The Market


Bonhams to offer 1932 Bugatti Type 55 at Rétromobile 2020

Bonhams to offer 1932 Bugatti Type 55 at Rétromobile 2020 13th September 2019

Next February, Bonhams will headline its Paris sale with the famous ex-Geoffrey St John, Figoni-bodied 1932 Bugatti Type 55. In other news this morning, ‘by mutual agreement’ the Donald Campbell DB4 GT has been pulled from the Goodwood catalogue as it has found a new owner pre-sale.

The potent Bugatti ran in the 1932 Le Mans 24 Hours fitted with temporary four-seater bodywork to meet the rules of the day. After Le Mans, the car was sold by first owner Count Bouriat to wealthy French magazine publisher Jacques Dupuy, who commissioned a rakish two-seater by Giuseppe Figoni of Boulogne-sur-Seine.
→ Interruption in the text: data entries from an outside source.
-- ==== Sys2Proof/Laws/KeptLinePort.lean ====
section
/-! SUPPORT. The operations of Machine/LinePort.lean keep what Laws/Kept.lean says. -/

-- One declaration after another: the package is compiled as one text, and its memory stays within bounds.
set_option Elab.async false

namespace Sys2Proof.Machine

theorem State.setCond_kept {s₀ s : State} (h₀ : State.Kept s₀ s) (p c : Nat) (v : CondSt) : State.Kept s₀ (State.setCond s p c v) := by
  unfold State.setCond
  repeat' first
    | with_reducible assumption
    | intro x; first | (refine (fun (hx : State.Kept s₀ x) => ?_) ?_); clear_value x; rotate_left; subst x | subst x
    | lift_lets -underBinder +implicits
    | with_reducible refine .ite (fun _ => ?_) (fun _ => ?_)
    | split
    | with_reducible refine State.Kept.mk_iff.2 ?_

theorem State.setChan_kept {s₀ s : State} (h₀ : State.Kept s₀ s) (p ch : Nat) (v : ChanSt) : State.Kept s₀ (State.setChan s p ch v) := by
  unfold State.setChan
  repeat' first
    | with_reducible assumption
    | intro x; first | (refine (fun (hx : State.Kept s₀ x) => ?_) ?_); clear_value x; rotate_left; subst x | subst x
    | lift_lets -underBinder +implicits
    | with_reducible refine .ite (fun _ => ?_) (fun _ => ?_)
    | split
    | with_reducible refine State.Kept.mk_iff.2 ?_

theorem State.showCond_kept {s₀ s : State} (h₀ : State.Kept s₀ s) (p c : Nat) : State.Kept s₀ (State.showCond s p c) := by
  unfold State.showCond
  repeat' first
    | with_reducible assumption
    | intro x; first | (refine (fun (hx : State.Kept s₀ x) => ?_) ?_); clear_value x; rotate_left; subst x | subst x
    | lift_lets -underBinder +implicits
    | with_reducible apply State.wr_kept
    | with_reducible refine .ite (fun _ => ?_) (fun _ => ?_)
    | split

theorem State.putCond_kept {s₀ s : State} (h₀ : State.Kept s₀ s) (p c : Nat) (v : CondSt) : State.Kept s₀ (State.putCond s p c v) := by
  unfold State.putCond
  repeat' first
    | with_reducible assumption
    | with_reducible apply State.setCond_kept
    | with_reducible apply State.showCond_kept
    | with_reducible refine .ite (fun _ => ?_) (fun _ => ?_)
    | split

theorem State.descDone_kept {s₀ s : State} (h₀ : State.Kept s₀ s) (d : Nat) (st : Status) : State.Kept s₀ (State.descDone s d st) := by
  unfold State.descDone
  repeat' first
    | with_reducible assumption
    | intro x; first | (refine (fun (hx : State.Kept s₀ x) => ?_) ?_); clear_value x; rotate_left; subst x | subst x
    | lift_lets -underBinder +implicits
    | with_reducible refine .ite (fun _ => ?_) (fun _ => ?_)
    | split
    | with_reducible refine State.Kept.mk_iff.2 ?_

theorem State.pushOut_kept {s₀ s : State} (h₀ : State.Kept s₀ s) (o : OutFrame) : State.Kept s₀ (State.pushOut s o) := by
  unfold State.pushOut
  repeat' first
    | with_reducible assumption
    | intro x; first | (refine (fun (hx : State.Kept s₀ x) => ?_) ?_); clear_value x; rotate_left; subst x | subst x
    | lift_lets -underBinder +implicits
    | with_reducible refine .ite (fun _ => ?_) (fun _ => ?_)
    | split
    | with_reducible refine State.Kept.mk_iff.2 ?_

theorem State.sendUp_kept {s₀ s : State} (h₀ : State.Kept s₀ s) (p mtype : Nat) (body : List Byte) : State.Kept s₀ (State.sendUp s p mtype body) := by
  unfold State.sendUp
  repeat' first
    | with_reducible assumption
    | intro x; first | (refine (fun (hx : State.Kept s₀ x) => ?_) ?_); clear_value x; rotate_left; subst x | subst x
    | lift_lets -underBinder +implicits
    | with_reducible apply State.pushOut_kept
    | with_reducible refine .ite (fun _ => ?_) (fun _ => ?_)
    | split

theorem State.forwardFailed_kept {s₀ s : State} (h₀ : State.Kept s₀ s) (o : OutFrame) (st : Status) : State.Kept s₀ (State.forwardFailed s o st) := by
  unfold State.forwardFailed
  repeat' first
    | with_reducible assumption
    | intro x; first | (refine (fun (hx : State.Kept s₀ x) => ?_) ?_); clear_value x; rotate_left; subst x | subst x
    | lift_lets -underBinder +implicits
    | with_reducible apply State.incF_kept
    | with_reducible apply State.sendUp_kept
    | with_reducible refine .ite (fun _ => ?_) (fun _ => ?_)
    | split

theorem State.descStop_kept {s₀ s : State} (h₀ : State.Kept s₀ s) (d : Nat) (st : Status) : State.Kept s₀ (State.descStop s d st) := by
  unfold State.descStop
  repeat' first
    | with_reducible assumption
    | intro x; first | (refine (fun (hx : State.Kept s₀ x) => ?_) ?_); clear_value x; rotate_left; subst x | subst x
    | lift_lets -underBinder +implicits
    | with_reducible apply State.descDone_kept
    | with_reducible apply State.forwardFailed_kept
    | with_reducible refine .ite (fun _ => ?_) (fun _ => ?_)
    | split
    | with_reducible refine State.Kept.mk_iff.2 ?_

theorem State.restoreGain_kept {s₀ s : State} (h₀ : State.Kept s₀ s) (p c : Nat) : State.Kept s₀ (State.restoreGain s p c) := by
  unfold State.restoreGain
  repeat' first
    | with_reducible assumption
    | intro x; first | (refine (fun (hx : State.Kept s₀ x) => ?_) ?_); clear_value x; rotate_left; subst x | subst x
    | lift_lets -underBinder +implicits
    | with_reducible apply State.setChan_kept
    | with_reducible apply State.wr_kept
    | with_reducible refine .ite (fun _ => ?_) (fun _ => ?_)
    | split
    | with_reducible refine State.Kept.mk_iff.2 ?_

theorem State.openRxWin_kept {s₀ s : State} (h₀ : State.Kept s₀ s) (p ch e : Nat) : State.Kept s₀ (State.openRxWin s p ch e) := by
  unfold State.openRxWin
  repeat' first
    | with_reducible assumption
    | intro x; first | (refine (fun (hx : State.Kept s₀ x) => ?_) ?_); clear_value x; rotate_left; subst x | subst x
    | lift_lets -underBinder +implicits
    | with_reducible apply State.setChan_kept
    | with_reducible refine .ite (fun _ => ?_) (fun _ => ?_)
    | split
    | with_reducible refine State.Kept.mk_iff.2 ?_

theorem State.closeRxWin_kept {s₀ s : State} (h₀ : State.Kept s₀ s) (p ch : Nat) : State.Kept s₀ (State.closeRxWin s p ch) := by
  unfold State.closeRxWin
  repeat' first
    | with_reducible assumption
    | intro x; first | (refine (fun (hx : State.Kept s₀ x) => ?_) ?_); clear_value x; rotate_left; subst x | subst x
    | lift_lets -underBinder +implicits
    | with_reducible apply State.setChan_kept
    | with_reducible refine .ite (fun _ => ?_) (fun _ => ?_)
    | split
    | with_reducible refine State.Kept.mk_iff.2 ?_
Having lived in France for its early life, the car was bought by discerning British Bugatti connoisseur Geoffrey St John in 1963. It will be offered from his estate at next year’s Grand Palais auction, at an estimate so far ‘On Request’.

The 2019 Bonhams Goodwood Revival sale

The removal of the headlining Aston Martin DB4 GT – now simply listed online as ‘sold’ – will make a £2.2m to £2.8m dent in Bonhams’ published gross. It also halves last year’s mid-estimate average from £298k to £141.7k. Plus, the event now lacks a real headliner, although the elegant 1935 Bugatti Type 57 Atalante Faux Cabriolet (est. £1m to £1.5m) might spring a surprise.

It’s not as if the catalogue is short of Astons: ten other cars are listed, including several from the estate of the late Peter Phillips.

These have already been offered to the trade in recent weeks but it probably makes more sense to dispose of them – and the other cars – at a top-tier auction. Two stand out, with the fate of the 1969 DB6 Mark 2 Volante (upgraded to Vantage, at £650k to £750k) likely to be a real bellwether of today’s topsy-turvy marque values. Only a few years ago this would easily have been a £1m+ car.

The other is the 1990 V8 Volante, an understated Balmoral Green Aston in nearly-but-not-quite ‘Prince of Wales’ spec for £100k to £150k. Expect that one to sell, and possibly by some margin.

At a glance:

* 106 cars (2018, 114)
* 2018 gross, £15,069,406 at 66% sold by number
* Mid-estimate average £141.7k (2018, £298.0k)
* Number of cars at No Reserve: seven (2018, one)
* One(s) to watch: The two Aston convertibles and the Classiche-certified, £450k to £550k RHD Ferrari ‘Daytona’, post-Pebble market indicators all

Expect a full report on this sale – and a flavour of the action at this year’s Revival – to come from the K500 team over the weekend.